However, Wesolowski in a similar field of endeavor shows (paragraphs 5, 60: wherein it discussed a master machine learning control system or scheduler that determines access to different computing systems depending on task requirements that includes memory and parallel processing threads requirements. Examiner’s note: see also Sridharan, US 2018/0322387 A1, paragraphs 53, 271, 294).
It would have been obvious to one of ordinary skill in the art, before the effective filing date of the claimed invention, to use the teachings of Wesolowski with that of Strom for using different sets of processors to train the models and aggregate training results based on their processing threads and memory requirements respectively.
The ordinary artisan would have been motivated to modify Strom in the manner set forth above for the purposes of establishing access to different types of computing systems configured for different types of primary tasks used for training machine learning models with their own respective memory and parallel processing threads capabilities [Wesolowski: paragraph 5].

Regarding Claim 2, Wesolowski further teaches:
The method of claim 1, wherein the user inputs further include instructions for pre- processing the training data (Fig. 3; paragraph 44: preprocessing the training data. Examiner’s note: see also Strom, C7, L39-42).

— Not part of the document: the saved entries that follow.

-- ==== Sys2Proof/Machine/Cue.lean ====
section
/-! DEFINITION. The cue assembler (46_cue_assembler.md R442-R455). -/

namespace Sys2Proof.Machine

/-- The decimal digits of a number below 100. -/
def twoDigits (n : Nat) : Str :=
  if n < 10 then [Char.ofNat (48 + n)] else [Char.ofNat (48 + n / 10), Char.ofNat (48 + n % 10)]

/-- The text of a stream label: `CC1` to `CC4`, `SERVICE1` to `SERVICE63` (46 R441). -/
def Stream.label : Stream → Str
  | .cc k => 'C' :: 'C' :: twoDigits (k.toNat + 1)
  | .service n => ['S', 'E', 'R', 'V', 'I', 'C', 'E'] ++ twoDigits n.toNat

/-- A time in the output unit (46 R441, D3). -/
def scaleTime : TimeUnit → Rat → Rat
  | .seconds, t => t
  | .milliseconds, t => mkRat (1000 * t.num) t.den

/-- Is a code point white space (46 R442)? -/
def isWs (cfg : Params) (c : Char) : Bool := cfg.wsSet.contains c.toNat

/-- A cell is blank when it is absent or its glyph is white space only (46 R442). -/
def blankCell (cfg : Params) : Option GCell → Bool
  | none => true
  | some c => c.glyph.all (isWs cfg)

/-- A grid: rows of optional cells by column (46 R443). -/
abbrev Grid := List (List (Option GCell))

/-- Does a row hold a non-blank cell? -/
def rowFilled (cfg : Params) (row : List (Option GCell)) : Bool := row.any (!blankCell cfg ·)

/-- The first non-blank row of a grid, the `r0` of 46 R443. -/
def firstRow (cfg : Params) (g : Grid) : Option Nat := g.findIdx? (rowFilled cfg)

/-- The cells from the first to the last non-blank column (46 R444). -/
def columnSpan (cfg : Params) (row : List (Option GCell)) : List (Option GCell) :=
  ((row.dropWhile (blankCell cfg)).reverse.dropWhile (blankCell cfg)).reverse

/-- The cells of a column span; an absent cell is a space in the style of the cell before it (46 R445). A span starts with a
cell that is present, so `prev` is never asked for before it is known. -/
def fillSpan (prev : Style) : List (Option GCell) → List GCell
  | [] => []
  | some c :: r => c :: fillSpan c.style r
  | none :: r => { glyph := [' '], style := prev } :: fillSpan prev r

/-- The style a span starts in: that of its first cell. -/
def spanStyle : List (Option GCell) → Style
  | some c :: _ => c.style
  | _ => { ul := false, it := false, fg := .c608 .white, bg := .c608 .black }

/-- Runs of equal style (46 R444): `cur` is the run being built. -/
def groupRuns (cur : Run) : List GCell → List Run
  | [] => [cur]
  | c :: r =>
    if c.style = cur.style then groupRuns { cur with text := cur.text ++ c.glyph } r
    else cur :: groupRuns { text := c.glyph, style := c.style } r

/-- The runs of one row (46 R444): none where the row is blank. -/
def rowRuns (cfg : Params) (row : List (Option GCell)) : List Run :=
  let span := columnSpan cfg row
  match fillSpan (spanStyle span) span with
  | [] => []
  | c :: r => groupRuns { text := c.glyph, style := c.style } r

/-- The runs of a grid; a run never crosses a row, and rows outside the span are blank, so they add none (46 R443, R444). -/
def gridRuns (cfg : Params) (g : Grid) : List Run := g.flatMap (rowRuns cfg)

/-- Replace each maximal run of white space by one U+0020 (46 R446); `inWs` is whether the last character was one. -/
def collapseWs (cfg : Params) (inWs : Bool) : Str → Str
  | [] => []
  | c :: r => if isWs cfg c then (if inWs then collapseWs cfg true r else ' ' :: collapseWs cfg true r) else c :: collapseWs cfg false r

/-- Drop one leading and one trailing U+0020 (46 R446). -/
def trimSpace (t : Str) : Str :=
  let a := match t with
    | ' ' :: r => r
    | _ => t
  if a.getLast? = some ' ' then a.dropLast else a

/-- `rawText`, 46 R446: run texts joined by single spaces, white space collapsed and trimmed. -/
def rawTextOf (cfg : Params) (texts : List Run) : Str :=
  trimSpace (collapseWs cfg false (List.intercalate [' '] (texts.map (·.text))))

/-- The shared build (46 R443-R447) on a shell: none where no row is filled, no run has text, or `begin >= end`. -/
def buildCue (cfg : Params) (stream : Stream) (t0 t1 : Rat) (position : Nat → Option Rat) (region : Option Region)
    (g : Grid) : Option Cue :=
  match firstRow cfg g with
  | none => none
  | some r0 =>
    let texts := gridRuns cfg g
    if texts.all (fun r => r.text.isEmpty) || decide (t1 ≤ t0) then none
    else
      let raw := rawTextOf cfg texts
      let b := scaleTime cfg.timeUnit t0
      let e := scaleTime cfg.timeUnit t1
      some { id := Config.cueId stream.label b e raw, stream := stream, begin_ := b, end_ := e, position := position r0,
             texts := texts, rawText := raw, region := region }

/-- A 608 cell in the assembler's form. -/
def Cell608.toG (c : Cell608) : GCell :=
  { glyph := c.glyph, style := { ul := c.style.ul, it := c.style.it, fg := .c608 c.style.fg, bg := .c608 c.style.bg } }

/-- The grid of a 608 memory: every row is dense from column 0 (46 R449). -/
def grid608 (m : Mem608) : Grid := m.rows.toList.map (List.map fun c => some c.toG)

/-- The cue of a 608 memory (46 R448). -/
def cue608 (cfg : Params) (k : BitVec 2) (m : Mem608) (t0 t1 : Rat) : Option Cue :=
  buildCue cfg (.cc k) t0 t1 (fun r0 => some (Config.rowToLinePct r0)) none (grid608 m)

/-- A 708 cell in the assembler's form. -/
def Cell708.toG (c : Cell708) : GCell :=
  { glyph := c.glyph, style := { ul := c.ul, it := c.it, fg := .c708 c.fg, bg := .c708 c.bg } }

/-- The grid of a window: the whole memory (46 R450). -/
def grid708 (w : Window) : Grid := w.mem.map fun row => row.map (Option.map Cell708.toG)

/-- The region of a window (46 R451-R453). -/
def regionOf (cfg : Params) (w : Window) : Region :=
  { viewportAnchor := Config.viewportAnchor w, regionAnchor := anchorPercent (anchorPoint cfg w.anchorId),
    width := w.colCount * Config.lineWidthMult, height := w.rowCount * Config.lineHeightMult, align := alignOf w.justify,
    scroll := none }

/-- The cue of a window (46 R450). -/
def cue708 (cfg : Params) (n : BitVec 6) (w : Window) (t1 : Rat) : Option Cue :=
  buildCue cfg (.service n) w.start t1 (fun _ => none) (some (regionOf cfg w)) (grid708 w)

/-- `emitMem`, 44 R312: the buffer's cue, or nothing; the buffer is unchanged. -/
def emitMem (cfg : Params) (k : BitVec 2) (m : Mem608) (t0 t1 : Rat) : List Cue := (cue608 cfg k m t0 t1).toList

/-- `emitWin`, 45 R403: the window's cue, and its start time advanced to the emission's end (46 R454); where no cue arises the
window is unchanged. -/
def emitWin (cfg : Params) (n : BitVec 6) (t1 : Rat) (w : Window) : Window × List Cue :=
  match cue708 cfg n w t1 with
  | some c => ({ w with start := t1 }, [c])
  | none => (w, [])

end Sys2Proof.Machine
end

Regarding Claim 3, Wesolowski further teaches:
The method of claim 1, wherein the user inputs further include metrics for evaluating performance of the model (paragraph 68: adjusting hyper-parameters in accordance with performance characteristics).

Regarding Claim 4, Strom teaches:
The method of claim 1, further comprising: generating, by the distributed system, an input pipeline to receive a subset of the training data for each of the plurality of computing devices on which one or more copies of the model are to be trained (C7, L7-12: data flow pipeline for training the models based on a subset of the training data).

Regarding Claim 5, Wesolowski further teaches:
The method of claim 4, further comprising: generating, by the distributed system, a number of simultaneous processing threads to perform data intake at each of the input pipelines, wherein the number of simultaneous processing threads for data intake is scaled by a number of copies of the model to be trained on a respective computing device (paragraph 5: has as many processing cores for parallel training of the multiple neural network models).

Regarding Claim 6, Wesolowski further teaches:
The method of claim 5, further comprising: monitoring, by the distributed system, progress of data intake on the first subset of processors; and changing, by the distributed system based on the progress, a number of simultaneous threads for the data intake for one or more of the first subset of processors (paragraphs 26, 63: monitoring progress/performance of each computing machine and if necessary transfer execution to another machine).

Regarding Claim 7, Wesolowski further teaches:
The method of claim 1, further comprising: generating, by the distributed system, a number of simultaneous processing threads to pre-process the subset of training data received at each of the plurality of computing devices, wherein the number of simultaneous processing threads for pre-processing is scaled by a size of the subset of training data received at a respective computing device (paragraph 71: wherein the batch size of the training data determines the appropriate machine used for training).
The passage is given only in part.